==== GIVEN INFORMATION ====

theorem Keeps.watchClear (s : State) (w : WatchId) : Keeps s (s.watchClear w).1 := by
  unfold State.watchClear
  split
  · split
    · exact .setWatch s w _
    · exact .refl s
  · exact .refl s

/-! ### Resets and creation -/

theorem wf_abandonWrite (draw : Nat) : ∀ (bytes : List Byte) (m : List Host.Cell) (a : Nat),
    Memory.wf m = true → Memory.wf (abandonWrite draw m a bytes) = true
  | [], _, _, h => h
  | v :: vs, m, a, h => by
    unfold abandonWrite
    refine wf_abandonWrite draw vs _ _ ?_
    split
    · exact Memory.wf_write a v h
    · exact h

theorem reset_capacity : State.reset.Capacity where
  announces l := by cases l <;> exact Nat.zero_le 4
  triggers n := by cases n <;> exact Nat.zero_le 8
  results n := by cases n <;> exact Nat.zero_le 64
  suspects := Nat.zero_le _
  defects := Nat.zero_le _
  faults := Nat.zero_le _

theorem reset_board (i : Slot) : State.reset.board i = none := by
  simp [State.board, State.reset]

theorem reset_bounded : ChannelReg.reset.Bounded :=
  ⟨Nat.zero_le _, fun h => absurd rfl h, Nat.zero_le _, fun _ h => nomatch h⟩

theorem Keeps.powerOn (s : State) : Keeps s s.powerOn := by
  unfold State.powerOn
  split
  · refine ⟨wf_abandonWrite _ _ _ _, fun i x h => ?_, fun _ => ?_, fun _ c => ?_⟩
    · have : State.reset.board i = some x := h
      rw [reset_board] at this
      exact nomatch this
    · exact ⟨reset_capacity.announces, reset_capacity.triggers, reset_capacity.results,
        reset_capacity.suspects, reset_capacity.defects, reset_capacity.faults⟩
    · cases c <;> exact reset_bounded
  · refine ⟨id, fun i x h => ?_, fun _ => ?_, fun _ c => ?_⟩
    · have : State.reset.board i = some x := h
      rw [reset_board] at this
      exact nomatch this
    · exact ⟨reset_capacity.announces, reset_capacity.triggers, reset_capacity.results,
        reset_capacity.suspects, reset_capacity.defects, reset_capacity.faults⟩
    · cases c <;> exact reset_bounded

theorem LaneState.trackReset_announces (x : LaneState) : x.trackReset.announces = [] := by
  unfold LaneState.trackReset
  dsimp only
  split <;> rfl

theorem ChannelReg.trackReset_bounded (x : ChannelReg) (b : x.Bounded) : x.trackReset.Bounded := by
  refine ⟨b.occupancy, fun h => b.room fun e => h ?_, b.size, b.held⟩
  unfold ChannelReg.trackReset
  dsimp only
  rw [e]

theorem Keeps.trackEmptied (s : State) : Keeps s s.trackEmptied := by
  refine ⟨id, fun i x h => ?_, fun hs => ?_, fun hs c => ?_⟩
  · have : (none : Option Record) = some x := by
      rw [← h]; simp [State.board, State.trackEmptied]
    exact nomatch this
  · refine ⟨fun l => ?_, hs.triggers, hs.results, Nat.zero_le _, Nat.zero_le _, hs.faults⟩
    have : (s.trackEmptied.lane l).announces = [] := by
      cases l <;> exact LaneState.trackReset_announces _
    rw [this]
    exact Nat.zero_le 4
  · cases c
    · exact ChannelReg.trackReset_bounded _ (hs .defect)
    · exact ChannelReg.trackReset_bounded _ (hs .summary)

theorem Keeps.emptyLink (s : State) (n : HeadId) : Keeps s (s.emptyLink n) :=
  .setLink s n { s.link n with triggers := [], results := [] } (fun _ => Nat.zero_le 8)
    (fun _ => Nat.zero_le 64)

theorem Keeps.trackReset (s : State) : Keeps s s.trackReset := by
  unfold State.trackReset
  dsimp only
  have h : Keeps s (HeadId.all.foldl State.emptyLink s.trackEmptied) :=
    (Keeps.trackEmptied s).trans (.foldl _ (fun u n _ => .emptyLink u n) _)
  generalize HeadId.all.foldl State.emptyLink s.trackEmptied = u at h
  split
  · exact (h.trans (.raise _ _ _)).trans (.isolationEffect _)
  · exact h.trans (.isolationEffect _)

end Sys2Proof.Machine
end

====

TASK PROMPT
In the material above, find each line containing the word "triggers" and copy it.

RESPONSE AREA
  triggers n := by cases n <;> exact Nat.zero_le 8
    · exact ⟨reset_capacity.announces, reset_capacity.triggers, reset_capacity.results,
    · exact ⟨reset_capacity.announces, reset_capacity.triggers, reset_capacity.results,
  · refine ⟨fun l => ?_, hs.triggers, hs.results, Nat.zero_le _, Nat.zero_le _, hs.faults⟩
  .setLink s n { s.link n with triggers := [], results := [] } (fun _ => Nat.zero_le 8)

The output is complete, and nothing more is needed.